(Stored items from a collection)
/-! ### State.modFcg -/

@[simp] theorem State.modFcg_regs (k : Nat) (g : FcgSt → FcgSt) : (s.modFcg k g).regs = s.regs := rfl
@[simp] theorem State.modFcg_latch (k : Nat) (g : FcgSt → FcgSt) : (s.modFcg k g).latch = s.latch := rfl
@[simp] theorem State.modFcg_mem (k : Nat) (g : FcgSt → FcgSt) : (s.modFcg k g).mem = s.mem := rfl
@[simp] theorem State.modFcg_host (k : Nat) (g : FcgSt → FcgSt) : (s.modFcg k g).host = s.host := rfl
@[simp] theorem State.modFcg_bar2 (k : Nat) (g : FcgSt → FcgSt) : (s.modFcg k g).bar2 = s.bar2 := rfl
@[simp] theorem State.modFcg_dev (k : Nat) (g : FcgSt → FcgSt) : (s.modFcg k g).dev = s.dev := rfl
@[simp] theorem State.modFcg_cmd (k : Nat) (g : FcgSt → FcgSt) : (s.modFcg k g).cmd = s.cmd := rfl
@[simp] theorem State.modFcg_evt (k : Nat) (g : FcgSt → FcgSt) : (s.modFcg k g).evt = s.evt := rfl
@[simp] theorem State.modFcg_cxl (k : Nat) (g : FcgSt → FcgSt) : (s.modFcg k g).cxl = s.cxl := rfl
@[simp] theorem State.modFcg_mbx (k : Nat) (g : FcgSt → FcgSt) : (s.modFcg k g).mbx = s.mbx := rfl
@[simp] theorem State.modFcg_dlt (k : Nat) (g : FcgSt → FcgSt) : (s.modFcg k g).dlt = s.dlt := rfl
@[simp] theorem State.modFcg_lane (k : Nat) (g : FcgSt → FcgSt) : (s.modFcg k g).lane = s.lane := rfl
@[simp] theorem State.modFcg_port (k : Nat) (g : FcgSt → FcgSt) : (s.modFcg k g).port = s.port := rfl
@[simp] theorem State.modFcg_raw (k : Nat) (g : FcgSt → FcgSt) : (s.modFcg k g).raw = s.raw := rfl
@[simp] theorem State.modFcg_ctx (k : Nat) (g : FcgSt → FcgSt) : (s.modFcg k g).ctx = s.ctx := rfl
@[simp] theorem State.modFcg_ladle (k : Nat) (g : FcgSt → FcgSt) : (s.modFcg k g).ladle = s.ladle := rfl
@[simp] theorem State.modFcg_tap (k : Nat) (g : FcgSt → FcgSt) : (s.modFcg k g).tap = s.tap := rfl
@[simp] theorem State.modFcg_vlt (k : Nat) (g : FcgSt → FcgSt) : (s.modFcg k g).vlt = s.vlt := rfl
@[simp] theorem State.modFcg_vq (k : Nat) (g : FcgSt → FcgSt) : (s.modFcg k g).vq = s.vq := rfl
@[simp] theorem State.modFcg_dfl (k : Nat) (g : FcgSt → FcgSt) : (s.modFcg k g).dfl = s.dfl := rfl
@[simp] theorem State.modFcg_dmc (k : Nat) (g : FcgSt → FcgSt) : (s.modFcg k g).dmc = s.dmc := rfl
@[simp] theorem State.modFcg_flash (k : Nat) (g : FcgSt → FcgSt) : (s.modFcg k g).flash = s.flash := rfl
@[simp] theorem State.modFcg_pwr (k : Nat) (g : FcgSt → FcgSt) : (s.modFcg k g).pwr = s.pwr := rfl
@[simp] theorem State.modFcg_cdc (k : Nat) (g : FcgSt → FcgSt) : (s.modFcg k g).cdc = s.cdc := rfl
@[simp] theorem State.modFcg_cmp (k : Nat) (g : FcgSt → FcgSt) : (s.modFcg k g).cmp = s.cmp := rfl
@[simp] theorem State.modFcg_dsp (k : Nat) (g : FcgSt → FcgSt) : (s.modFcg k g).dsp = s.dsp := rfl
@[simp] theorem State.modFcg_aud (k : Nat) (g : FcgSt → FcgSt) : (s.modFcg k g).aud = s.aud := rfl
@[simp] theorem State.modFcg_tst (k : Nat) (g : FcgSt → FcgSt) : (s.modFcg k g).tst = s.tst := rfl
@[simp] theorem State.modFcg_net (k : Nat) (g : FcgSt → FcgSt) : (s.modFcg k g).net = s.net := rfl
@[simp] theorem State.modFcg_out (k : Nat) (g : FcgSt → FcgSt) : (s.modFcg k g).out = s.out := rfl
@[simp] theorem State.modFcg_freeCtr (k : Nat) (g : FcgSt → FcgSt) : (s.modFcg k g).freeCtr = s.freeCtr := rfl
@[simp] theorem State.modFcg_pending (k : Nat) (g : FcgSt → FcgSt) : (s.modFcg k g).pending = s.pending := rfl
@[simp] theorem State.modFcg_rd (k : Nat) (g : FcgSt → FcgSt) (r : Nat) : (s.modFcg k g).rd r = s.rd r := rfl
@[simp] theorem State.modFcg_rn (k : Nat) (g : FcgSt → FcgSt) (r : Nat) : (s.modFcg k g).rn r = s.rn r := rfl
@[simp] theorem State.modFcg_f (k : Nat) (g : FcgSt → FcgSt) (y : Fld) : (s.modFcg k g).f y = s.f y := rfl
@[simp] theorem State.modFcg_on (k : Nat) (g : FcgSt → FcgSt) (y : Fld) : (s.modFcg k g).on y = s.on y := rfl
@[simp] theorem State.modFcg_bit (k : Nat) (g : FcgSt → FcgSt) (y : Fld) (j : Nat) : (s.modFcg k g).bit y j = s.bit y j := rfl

- ASSIGNED TASK:
A word-for-word restatement of the lines running from the one with "s.rn r := rfl" to the last line of the records is the whole answer.

- ANSWER TO THIS EXERCISE:
@[simp] theorem State.modFcg_rn (k : Nat) (g : FcgSt → FcgSt) (r : Nat) : (s.modFcg k g).rn r = s.rn r := rfl
@[simp] theorem State.modFcg_f (k : Nat) (g : FcgSt → FcgSt) (y : Fld) : (s.modFcg k g).f y = s.f y := rfl
@[simp] theorem State.modFcg_on (k : Nat) (g : FcgSt → FcgSt) (y : Fld) : (s.modFcg k g).on y = s.on y := rfl
@[simp] theorem State.modFcg_bit (k : Nat) (g : FcgSt → FcgSt) (y : Fld) (j : Nat) : (s.modFcg k g).bit y j = s.bit y j := rfl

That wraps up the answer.